DATA SHOWN:
-- ==== Sys2Proof/Laws/Ops.lean ====
section
/-! SUPPORT. What the shared operations read back and what they leave alone: registers and fields, interrupts, counters, messages,
replies and notices. -/

namespace Sys2Proof.Machine

/-! ### Registers and fields -/

@[simp] theorem Core.get_put_same (c : Core) (off : Nat) (w : Word) : (c.put off w).get off = w := smGet_smSet_same _ _ _ _

theorem Core.get_put_ne (c : Core) {off off' : Nat} (w : Word) (h : off' ≠ off) : (c.put off w).get off' = c.get off' :=
  smGet_smSet_ne _ _ _ h

/-- A register reads what was written last. -/
theorem Core.get_put (c : Core) (off off' : Nat) (w : Word) : (c.put off w).get off' = if off' = off then w else c.get off' :=
  smGet_smSet _ _ _ _ _

theorem Core.get_setF_ne (c : Core) {x : Field} {off : Nat} (v : Nat) (h : off ≠ x.off) : (c.setF x v).get off = c.get off :=
  c.get_put_ne _ h

/-- A field reads as it was written. -/
theorem Core.f_setF_same (c : Core) (x : Field) (v : Nat) (hl : x.lo ≤ x.hi) (h : x.hi < 32) :
    (c.setF x v).f x = v % 2 ^ (x.hi - x.lo + 1) := by
  unfold Core.f Core.setF
  rw [Core.get_put_same, bitsOf_withBits_same _ _ hl h]

/-- Two fields do not share a bit. -/
def Field.apart (x y : Field) : Bool := x.off != y.off || decide (x.hi < y.lo) || decide (y.hi < x.lo)

/-- A field that shares no bit with the one written reads as before. -/
theorem Core.f_setF_apart (c : Core) {x y : Field} (v : Nat) (hx : x.lo ≤ x.hi) (h : x.hi < 32) (hy : y.lo ≤ y.hi)
    (ha : x.apart y = true) : (c.setF x v).f y = c.f y := by
  unfold Core.f Core.setF
  by_cases e : x.off = y.off
  · rw [e, Core.get_put_same]
    simp [Field.apart, e] at ha
    rcases ha with ha | ha
    · exact bitsOf_withBits_above _ _ hx h ha
    · exact bitsOf_withBits_below _ _ hx h ha hy
  · rw [Core.get_put_ne _ _ (Ne.symm e)]

/-! ### What each operation leaves alone -/

/-- Everything beside registers, messages and the host interface. -/
def Core.rest (c : Core) : Core := { c with regs := [], outbox := [], host := {} }

/-- Everything beside registers, messages, the host interface, the network ports and the twin link. -/
def Core.still (c : Core) : Core := { c with regs := [], outbox := [], host := {}, net := {}, twin := {} }

theorem Core.still_of_rest {c d : Core} (h : c.rest = d.rest) : c.still = d.still := by
  have := congrArg (fun c : Core => { c with net := {}, twin := {} }) h
  exact this

/-- A fold whose every step leaves a projection alone leaves it alone. -/
theorem foldl_keeps {α β γ : Type} (g : α → γ) (f : α → β → α) (h : ∀ a b, g (f a b) = g a) (l : List β) (a : α) :
    g (l.foldl f a) = g a := by
  induction l generalizing a with
  | nil => rfl
  | cons b t ih => rw [List.foldl_cons, ih, h]
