/-- The Easel packet that a command carries, if it is an Easel command. -/
def Instr.packet (i : Instr) : Option Packet :=
  match i with
  | .timeConfig p
  | .timeStatusGet p
  | .timeStepAccept p
  | .timeSet p
  | .pulseProgram p
  | .tsinRead p
  | .sysStateGet p
  | .sysStandby p
  | .sysRestart p
  | .funcReset p
  | .wakeTolSet p
  | .outputRelease p
  | .startConfigSet p
  | .mediaRateSet p
  | .sessionOpen p
  | .sessionClose p
  | .ping p
  | .eventSubscribe p
  | .sessionLevel p
  | .timedCancel p
  | .objectDefine p
  | .objectGet p
  | .objectDisableAll p
  | .positionStream p
  | .objectStateGet p
  | .layoutBegin p
  | .speakerDefine p
  | .zoneDefine p
  | .layoutTempRange p
  | .layoutCommit p
  | .layoutAdmissionGet p
  | .speakerGet p
  | .soundSpeedSet p
  | .soundSpeedGet p
  | .paletteStatusGet p
  | .paletteSwap p
  | .maquetteSet p
  | .caliperConfig p
  | .caliperCountersGet p
  | .renderStatusGet p
  | .contribRead p
  | .contribFind p
  | .expertObjectSet p
  | .contribWrite p
  | .nearRead p
  | .renderCountersGet p
  | .clipCountsGet p
  | .sceneBusDefine p
  | .sceneBusGet p
  | .bedDefine p
  | .bedGet p
  | .binauralSet p
  | .binauralGet p
  | .downmixSet p
  | .downmixGet p
  | .loudnessConfig p
  | .loudnessGet p
  | .loudnessReset p
  | .outchainBegin p
  | .outchainSet p
  | .biquadSet p
  | .firSet p
  | .varnishSet p
  | .outchainCommit p
  | .outchainGet p
  | .outputMute p
  | .outchainMetersGet p
  | .surveyStatusGet p
  | .measureStart p
  | .measureAbort p
  | .resultGet p
  | .resultBandsGet p
  | .resultStore p
  | .design p
  | .liveConfig p
  | .liveOutputSet p
  | .liveTimingSet p
  | .livePolicySet p
  | .liveRebase p
  | .proposalGet p
  | .proposalApply p
  | .proposalDiscard p
  | .surveyLogRead p
  | .surveyLogInfo p
  | .detectorGet p
  | .detectorConfig p
  | .pdmConfig p
  | .pdmFirLoad p
  | .portConfig p
  | .portStatusGet p
  | .routeBegin p
  | .routeSet p
  | .routeCommit p
  | .routeGet p
  | .routeNow p
  | .directGainSet p
  | .directGet p
  | .groupSet p
  | .meterGet p
  | .meterConfig p
  | .meterHoldReset p
  | .nonpcmGet p
  | .netConfig p
  | .netStatusGet p
  | .netPauseSet p
  | .netGateSet p
  | .netGateGet p
  | .streamRxSet p
  | .streamRxGet p
  | .streamTxSet p
  | .streamTxGet p
  | .streamStatsGet p
  | .brushStatusGet p
  | .brushAlloc p
  | .brushFree p
  | .brushLoad p
  | .brushRead p
  | .brushStart p
  | .brushStop p
  | .brushBufferSet p
  | .paramDeclare p
  | .paramBegin p
  | .paramSet p
  | .paramCommit p
  | .paramGet p
  | .brushMbxPost p
  | .brushMbxRead p
  | .storageStatusGet p
  | .libList p
  | .libWriteBegin p
  | .libWriteData p
  | .libWriteCommit p
  | .libRead p
  | .libDelete p
  | .libWriteAbort p
  | .crcScan p
  | .memConfigSet p
  | .flashConfigSet p
  | .flashUnitGet p
  | .twinStatusGet p
  | .twinConfig p
  | .twinSwitchover p
  | .twinForce p
  | .twinLeave p
  | .twinPersistDeclare p
  | .twinResync p
  | .updateStatusGet p
  | .updateBegin p
  | .updateData p
  | .updateEnd p
  | .updateDiscard p
  | .updatePeersSet p
  | .updateActivate p
  | .updateCancel p
  | .updatePeerStatusGet p
  | .updateSvnRaise p
  | .healthStatusGet p
  | .healthConfig p
  | .patinaRead p
  | .patinaInfo p
  | .unitGet p
  | .spareSwap p
  | .smudgeChallenge p
  | .smudgeUnlock p
  | .smudgeSet p
  | .smudgeLock p => some p
  | .registerWrite _ _ _
  | .readClear _ _
  | .snapshotRead _ _
  | .gatedAccessClear _ _
  | .bar0DeniedClear _ _
  | .noPathClear _ _
  | .blockBoundary _
  | .vinRise
  | .startThresholdMet _
  | .railsInRegulation _ _ _
  | .tcxoStartCheck
  | .bootStage _ _
  | .gessoStart
  | .dramTrainingDone _
  | .holdupCharged
  | .firmwareHandoff _ _
  | .pcieEndpointReady
  | .startReady _
  | .mediaStart
  | .vinWarnSet
  | .vinWarnClear
  | .vinOff
  | .resetNAssert
  | .resetNRelease _ _ _
  | .wakeNFall
  | .wakeAtReached
  | .pciePerstAssert
  | .pciePerstRelease
  | .pcieConfigRequest _
  | .smbusReadByte _ _ _
  | .smbusReadWord _ _ _
  | .smbusWrite _
  | .smbusAlertResponse
  | .smbusRefresh _ _
  | .tempMeasure _ _
  | .muteAndHold
  | .thermalResume
  | .sfpModuleInsert _ _ _
  | .sfpModuleRemove _
  | .tcxoQualify _
  | .refInLoss
  | .refInMeasurement _
  | .refQualify
  | .dpllLock
  | .drefWrite _ _
  | .tcxoMonitorTrip
  | .corePllLoss
  | .serdesPllLoss _
  | .hostClockLoss
  | .mediaMonitorTrip
  | .aonMonitorTrip
  | .clkSwitchGo _ _
  | .mediaSwitchWrite _ _
  | .mediaSwitch
  | .clkEnWrite _ _ _
  | .pdWakeDone _
  | .clkoutCtrlWrite _ _ _
  | .aonTrimGate _ _
  | .ptpAnnounceReceive _ _ _
  | .ptpSyncReceive _ _ _ _ _ _ _ _
  | .ptpFollowUpReceive _ _ _ _ _ _
  | .ptpDelayRespReceive _ _ _ _ _ _ _
  | .ptpDelayReqSend _ _
  | .ptpDelayReqReceive _ _ _ _ _
  | .ptpAnnounceSend _
  | .ptpSyncSend _ _
  | .announceReceiptTimeout _
  | .syncTimeout
  | .servoLock
  | .servoUnlock
  | .stepAcceptSlew _ _
  | .stepAcceptRealign _ _
  | .realignment
  | .pulseArm _ _ _
  | .pulseStop _ _ _
  | .pulseEdge _
  | .tsinCapture _ _ _ _
  | .tsinFifoPop _ _
  | .backupTimeCopy
  | .outputReleaseGo _ _
  | .resetCtrlRestart _ _
  | .resetCtrlModuleReset _ _
  | .moduleReset
  | .controlPlaneRestartEnd
  | .funcResetGo _ _
  | .funcResetDone _
  | .standbyRunGo _ _
  | .standbyQuietGo _ _
  | .standbyDeepGo _ _
  | .quietStandbyEntry
  | .quietStandbyExit
  | .deepStandbyEntry
  | .ipv4FragmentReceive _ _ _ _ _
  | .ipReassemblyTimeout _ _
  | .hostCmdProdWrite _ _ _
  | .replyRingConsume _ _
  | .udpSessionTimeout _
  | .timedCommit
  | .timedExecute
  | .mbxH2fWrite _ _ _
  | .mbxF2hAck _ _ _
  | .mbxCommandTake _
  | .mbxEventPost _ _
  | .mbxStall _
  | .dbMaskWrite _ _
  | .holdAcquire _ _
  | .holdRelease _ _ _
  | .bar2BaseWrite _ _
  | .bar2Access _ _ _ _
  | .positionBucketRefill
  | .layoutCommitDone
  | .caliperSnapshot
  | .targetHandover
  | .swapPrepare
  | .paletteSwapExecute
  | .glazeEnd
  | .farWindowArrive _ _
  | .farWindowLate _ _
  | .renderSumsComplete
  | .renderOverrun _ _
  | .renderSpareSwap
  | .renderUncorrClear _ _
  | .binauralChange _
  | .downmixChange _
  | .loudnessGatingBlock _
  | .firTailFrame _
  | .tailOverrun _
  | .outchainCommitDone
  | .muteApply _
  | .muteFadeEnd _
  | .lastClipClear _ _
  | .measureBegin
  | .measureTurnEnd
  | .turnResultsDone
  | .measureComplete
  | .resultStoreDone
  | .designDone
  | .surveyWindowEnd
  | .proposalCommitDone
  | .proposalExpire
  | .surveyLogFlush
  | .detectorRmsWindow _
  | .pdmHoldEnd _
  | .pdmStuck _
  | .tdmFrame _ _ _ _ _ _
  | .tdmLeaderFrame _ _ _
  | .tdmLoss _ _
  | .tdmRateRun _ _ _
  | .tdmResume _
  | .nonpcmHoldExpire _
  | .nonpcmRecordClear _ _
  | .directPathWord _ _ _
  | .routeCommitDone
  | .directGainChange _
  | .groupChange _
  | .meterHoldExpire _ _
  | .linkUp _
  | .linkDown _
  | .ethernetFrameReceive _ _ _ _ _
  | .pauseRepeat _
  | .pauseFrameReceive _ _
  | .arpRequestReceive _ _
  | .arpReplyReceive _ _ _
  | .arpRefresh _
  | .icmpEchoReceive _ _ _
  | .igmpQueryReceive _
  | .rtpPacketReceive _ _ _
  | .streamLegLoss _ _
  | .marginSpanEnd _
  | .streamPacketQueue _
  | .frameTransmit _
  | .gateGo _ _ _
  | .gateChangeTime _
  | .gateCycleStart _
  | .streamDefinitionApply _ _
  | .maxFrameWrite _ _ _
  | .netCtrlWrite _ _ _
  | .bcNop _
  | .bcMac _
  | .bcMsu _
  | .bcMpy _
  | .bcClr _
  | .bcAdda _
  | .bcSuba _
  | .bcRnd _
  | .bcTrn _
  | .bcHsum _
  | .bcAccmov _
  | .bcVadd _
  | .bcVsub _
  | .bcVand _
  | .bcVor _
  | .bcVxor _
  | .bcVneg _
  | .bcVabs _
  | .bcVmax _
  | .bcVmin _
  | .bcVasr _
  | .bcVasrr _
  | .bcVshl _
  | .bcVmov _
  | .bcVrot _
  | .bcLdi _
  | .bcMov _
  | .bcAdd _
  | .bcSub _
  | .bcAnd _
  | .bcOr _
  | .bcXor _
  | .bcShl _
  | .bcShr _
  | .bcAsr _
  | .bcCmp _
  | .bcMul _
  | .bcLds _
  | .bcSts _
  | .bcLdc _
  | .bcStc _
  | .bcXget _
  | .bcXput _
  | .bcAccget _
  | .bcAccput _
  | .bcBra _
  | .bcJsr _
  | .bcRet _
  | .bcRep _
  | .bcDo _
  | .bcPoll _
  | .bcWait _ _
  | .bcDone _
  | .bcRti _
  | .bcTrap _
  | .bcHalt _
  | .bcSync _ _
  | .bcFtap _
  | .brushCoreGo _ _ _
  | .brushCoreCtrlStop _ _ _
  | .xferGo _ _ _
  | .xferComplete _ _
  | .brushMbxOutWrite _ _
  | .brushMbxAck _ _
  | .brushWindowWrite _ _ _ _ _
  | .migrationCopy _
  | .migrationSwap _
  | .migrationCold _
  | .atelierPost _ _ _
  | .atelierTick _
  | .atelierDispatch
  | .atelierCancel _ _
  | .atelierDonePop _
  | .fabricHeldIssue _
  | .dramRead _ _ _ _ _ _ _ _
  | .dramWrite _ _ _ _ _ _ _ _
  | .dramRefresh _ _
  | .dramWckTrack _
  | .dramScrubRead _
  | .dramRemapStart _ _ _ _ _
  | .dramRemapCopyDone _ _
  | .dramRemapActivate _ _
  | .memcUncorrClear _ _
  | .flashPageRead _ _ _
  | .flashProgram _
  | .flashErase _
  | .flashOpComplete _ _
  | .flashScrubPass _ _ _ _ _ _
  | .flashWearLevel _
  | .flashRelocate _ _
  | .flashRetentionAgeTick
  | .libCommitDone _
  | .libWriteTimeout _
  | .crcScanGo _ _ _
  | .crcScanDone _
  | .tetherMirrorReceive _
  | .mirrorSetApply _
  | .tetherAckReceive _
  | .tetherResyncReqReceive _
  | .tetherResyncDataReceive _ _
  | .resyncComplete _
  | .tetherSwitchReceive _ _
  | .tetherRelinquishReceive _
  | .tetherPairReceive _ _
  | .pairingTimeout
  | .witnessDecision
  | .takeover
  | .switchoverPrepare
  | .switchover
  | .switchoverGlazeEnd
  | .updateOfferReceive _
  | .updateDataReceive _
  | .updateAckReceive _
  | .updateRefuseReceive _
  | .updateVerifiedReceive _
  | .updateActivateReceive _
  | .updateCancelReceive _
  | .updateResultReceive _
  | .ackStallRetransmit _
  | .peerUnreachable _
  | .peerReoffer _
  | .imageVerifyDone _
  | .updateReceptionTimeout _
  | .activationPrecheck _
  | .activation
  | .activationFallback
  | .patrolStart _
  | .nearRowSpare _ _
  | .nearRowSwitch _ _
  | .eyeMarginMeasure _ _ _
  | .functionStall _
  | .patinaLedgerFlush
  | .smudgeChallengeExpire
  | .smudgeTimeout
  | .smudgeArmWrite _ _
  | .smudgeClockGo _ _
  | .converterFault
  | .sfpLosChange _ _
  | .pcieLinkTrained _ _
  | .timeCtrlWrite _ _
  | .easelPacketRefused _ _
  | .rxBufferFillLow _
  | .pauseQuantaExpire _
  | .pdmTransitionsReturn _
  | .paramCommitDone
  | .mr4TemperatureReport _ _ => none

end Sys2Proof
end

INSTRUCTIONS FOR THE TASK: Repeat exactly, and only, the run of lines from the start of the material above through the line that holds "namespace Sys2Proof.Machine".

WRITTEN SOLUTION:
-- ==== Sys2Proof/Laws/Ops.lean ====
section
/-! SUPPORT. What the shared operations read back and what they leave alone: registers and fields, interrupts, counters, messages,
replies and notices. -/

namespace Sys2Proof.Machine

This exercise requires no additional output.